→ **AIM OF THE EXERCISE**
Here is a block of entries. Write out its lines exactly, from the first through the one containing "A MOV.x store".

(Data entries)
-- ==== Sys2Proof/Machine/LoadStore.lean ====
section
/-! DEFINITION. Loads, stores, PUSH Rn, POP Rn and LEA (40_load_store.md). -/

namespace Sys2Proof.Machine

/-- A MOV.x or MOVU.x load: read `k` bytes at `a`, write the destination, clobber (40_load_store.md R120). -/
def State.movLoad (s : State) (a : Word) (k : Nat) (ext : List Byte → Word) (n : Reg) : Outcome :=
  s.loadThen a k fun bs t => ((t.setReg n (ext bs)).movClobber (some n)).advance

/-- A MOV.x store of the low `k` bytes of `v` at `a` (40_load_store.md R120). -/
def State.movStore (s : State) (a : Word) (k : Nat) (v : Word) : Outcome :=
  s.storeThen a k v fun t => (t.movClobber none).advance

/-- LEA.x: the address goes to the destination, and DLR has been used (40_load_store.md R146). -/
def State.lea (s : State) (size : Word) (n m : Reg) : Outcome :=
  .next (((s.setReg n (s.eaLea size m)).dlrClobber (some n)).advance)

/-! Block 0, (Rn) and (Rn, DLR) -/

/-- MOV.B Rm, (Rn) (R121). -/
def execMovbStore (n m : Reg) (s : State) : Outcome := s.movStore (s.eaReg n) 1 (s.reg m)
/-- MOV.W Rm, (Rn) (R122). -/
def execMovwStore (n m : Reg) (s : State) : Outcome := s.movStore (s.eaReg n) 2 (s.reg m)
/-- MOV.L Rm, (Rn) (R123). -/
def execMovlStore (n m : Reg) (s : State) : Outcome := s.movStore (s.eaReg n) 4 (s.reg m)
/-- MOV.B Rm, (Rn, DLR) (R125). -/
def execMovbStoreDlr (n m : Reg) (s : State) : Outcome := s.movStore (s.eaIdx 1#32 n) 1 (s.reg m)
/-- MOV.W Rm, (Rn, DLR) (R126). -/
def execMovwStoreDlr (n m : Reg) (s : State) : Outcome := s.movStore (s.eaIdx 2#32 n) 2 (s.reg m)
/-- MOV.L Rm, (Rn, DLR) (R127). -/
def execMovlStoreDlr (n m : Reg) (s : State) : Outcome := s.movStore (s.eaIdx 4#32 n) 4 (s.reg m)
/-- MOVU.B (Rm), Rn (R124). -/
def execMovubLoad (n m : Reg) (s : State) : Outcome := s.movLoad (s.eaReg m) 1 (loadedU 1) n
/-- MOV.B (Rm), Rn (R129). -/
def execMovbLoad (n m : Reg) (s : State) : Outcome := s.movLoad (s.eaReg m) 1 (loadedS 1) n
/-- MOV.W (Rm), Rn (R130). -/
def execMovwLoad (n m : Reg) (s : State) : Outcome := s.movLoad (s.eaReg m) 2 (loadedS 2) n
/-- MOV.L (Rm), Rn (R131). -/
def execMovlLoad (n m : Reg) (s : State) : Outcome := s.movLoad (s.eaReg m) 4 (leWord 32) n
/-- MOVU.W (Rm), Rn (R132). -/
def execMovuwLoad (n m : Reg) (s : State) : Outcome := s.movLoad (s.eaReg m) 2 (loadedU 2) n
/-- MOVU.B (Rm, DLR), Rn (R128). -/
def execMovubLoadDlr (n m : Reg) (s : State) : Outcome := s.movLoad (s.eaIdx 1#32 m) 1 (loadedU 1) n
/-- MOV.B (Rm, DLR), Rn (R133). -/
def execMovbLoadDlr (n m : Reg) (s : State) : Outcome := s.movLoad (s.eaIdx 1#32 m) 1 (loadedS 1) n
/-- MOV.W (Rm, DLR), Rn (R134). -/
def execMovwLoadDlr (n m : Reg) (s : State) : Outcome := s.movLoad (s.eaIdx 2#32 m) 2 (loadedS 2) n
/-- MOV.L (Rm, DLR), Rn (R135). -/
def execMovlLoadDlr (n m : Reg) (s : State) : Outcome := s.movLoad (s.eaIdx 4#32 m) 4 (leWord 32) n
/-- MOVU.W (Rm, DLR), Rn (R136). -/
def execMovuwLoadDlr (n m : Reg) (s : State) : Outcome := s.movLoad (s.eaIdx 2#32 m) 2 (loadedU 2) n

/-! Block 2, (SP, disp4u) -/

/-- MOVU.W (SP, disp4u), Rn (R137). -/
def execMovuwLoadSp (n : Reg) (d : BitVec 4) (s : State) : Outcome := s.movLoad (s.eaSp 2#32 d) 2 (loadedU 2) n
/-- MOV.L Rn, (SP, disp4u) (R138). -/
def execMovlStoreSp (n : Reg) (d : BitVec 4) (s : State) : Outcome := s.movStore (s.eaSp 4#32 d) 4 (s.reg n)
/-- MOV.W Rn, (SP, disp4u) (R139). -/
def execMovwStoreSp (n : Reg) (d : BitVec 4) (s : State) : Outcome := s.movStore (s.eaSp 2#32 d) 2 (s.reg n)
/-- MOV.L (SP, disp4u), Rn (R140). -/
def execMovlLoadSp (n : Reg) (d : BitVec 4) (s : State) : Outcome := s.movLoad (s.eaSp 4#32 d) 4 (leWord 32) n
/-- MOV.W (SP, disp4u), Rn (R141). -/
def execMovwLoadSp (n : Reg) (d : BitVec 4) (s : State) : Outcome := s.movLoad (s.eaSp 2#32 d) 2 (loadedS 2) n

/-! Block 8, (Rn, 4*ddd) -/

/-- MOV.L Rm, (Rn, 4) (R142). -/
def execMovlStoreDisp4 (n m : Reg) (s : State) : Outcome := s.movStore (s.eaDsp n 1#32) 4 (s.reg m)
/-- MOV.L Rm, (Rn, 8) (R142). -/
def execMovlStoreDisp8 (n m : Reg) (s : State) : Outcome := s.movStore (s.eaDsp n 2#32) 4 (s.reg m)
/-- MOV.L Rm, (Rn, 12) (R142). -/
def execMovlStoreDisp12 (n m : Reg) (s : State) : Outcome := s.movStore (s.eaDsp n 3#32) 4 (s.reg m)
/-- MOV.L Rm, (Rn, 16) (R142). -/
def execMovlStoreDisp16 (n m : Reg) (s : State) : Outcome := s.movStore (s.eaDsp n 4#32) 4 (s.reg m)
/-- MOV.L Rm, (Rn, 20) (R142). -/
def execMovlStoreDisp20 (n m : Reg) (s : State) : Outcome := s.movStore (s.eaDsp n 5#32) 4 (s.reg m)
/-- MOV.L Rm, (Rn, 24) (R142). -/
def execMovlStoreDisp24 (n m : Reg) (s : State) : Outcome := s.movStore (s.eaDsp n 6#32) 4 (s.reg m)
/-- MOV.L Rm, (Rn, 28) (R142). -/
def execMovlStoreDisp28 (n m : Reg) (s : State) : Outcome := s.movStore (s.eaDsp n 7#32) 4 (s.reg m)
/-- MOV.L (Rm, 4), Rn (R143). -/
def execMovlLoadDisp4 (n m : Reg) (s : State) : Outcome := s.movLoad (s.eaDsp m 1#32) 4 (leWord 32) n
/-- MOV.L (Rm, 8), Rn (R143). -/
def execMovlLoadDisp8 (n m : Reg) (s : State) : Outcome := s.movLoad (s.eaDsp m 2#32) 4 (leWord 32) n
/-- MOV.L (Rm, 12), Rn (R143). -/
def execMovlLoadDisp12 (n m : Reg) (s : State) : Outcome := s.movLoad (s.eaDsp m 3#32) 4 (leWord 32) n
/-- MOV.L (Rm, 16), Rn (R143). -/
def execMovlLoadDisp16 (n m : Reg) (s : State) : Outcome := s.movLoad (s.eaDsp m 4#32) 4 (leWord 32) n
/-- MOV.L (Rm, 20), Rn (R143). -/
def execMovlLoadDisp20 (n m : Reg) (s : State) : Outcome := s.movLoad (s.eaDsp m 5#32) 4 (leWord 32) n
/-- MOV.L (Rm, 24), Rn (R143). -/
def execMovlLoadDisp24 (n m : Reg) (s : State) : Outcome := s.movLoad (s.eaDsp m 6#32) 4 (leWord 32) n
/-- MOV.L (Rm, 28), Rn (R143). -/
def execMovlLoadDisp28 (n m : Reg) (s : State) : Outcome := s.movLoad (s.eaDsp m 7#32) 4 (leWord 32) n

/-! PUSH, POP, LEA -/

/-- PUSH Rn (R144); PUSH R15 is reserved (93_implementation_defined.md U8). -/
def execPushReg (n : Reg) (s : State) : Outcome :=
  if n = sp then s.reserved (.pushReg n) else s.push 4 (s.reg n)

/-- POP Rn (R145); POP R15 is reserved (93_implementation_defined.md U8). -/
def execPopReg (n : Reg) (s : State) : Outcome :=
  if n = sp then s.reserved (.popReg n) else s.pop 4 fun bs t => t.setReg n (leWord 32 bs)

/-- LEA.B (Rm, DLR), Rn (R146). -/
def execLeaB (n m : Reg) (s : State) : Outcome := s.lea 1#32 n m
/-- LEA.W (Rm, DLR), Rn (R147). -/
def execLeaW (n m : Reg) (s : State) : Outcome := s.lea 2#32 n m
/-- LEA.L (Rm, DLR), Rn (R148). -/
def execLeaL (n m : Reg) (s : State) : Outcome := s.lea 4#32 n m
/-- LEA.Q (Rm, DLR), Rn (R149). -/
def execLeaQ (n m : Reg) (s : State) : Outcome := s.lea 8#32 n m

end Sys2Proof.Machine
end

→ **OUTPUT OF THE TASK**
-- ==== Sys2Proof/Machine/LoadStore.lean ====
section
/-! DEFINITION. Loads, stores, PUSH Rn, POP Rn and LEA (40_load_store.md). -/

namespace Sys2Proof.Machine

/-- A MOV.x or MOVU.x load: read `k` bytes at `a`, write the destination, clobber (40_load_store.md R120). -/
def State.movLoad (s : State) (a : Word) (k : Nat) (ext : List Byte → Word) (n : Reg) : Outcome :=
  s.loadThen a k fun bs t => ((t.setReg n (ext bs)).movClobber (some n)).advance

/-- A MOV.x store of the low `k` bytes of `v` at `a` (40_load_store.md R120). -/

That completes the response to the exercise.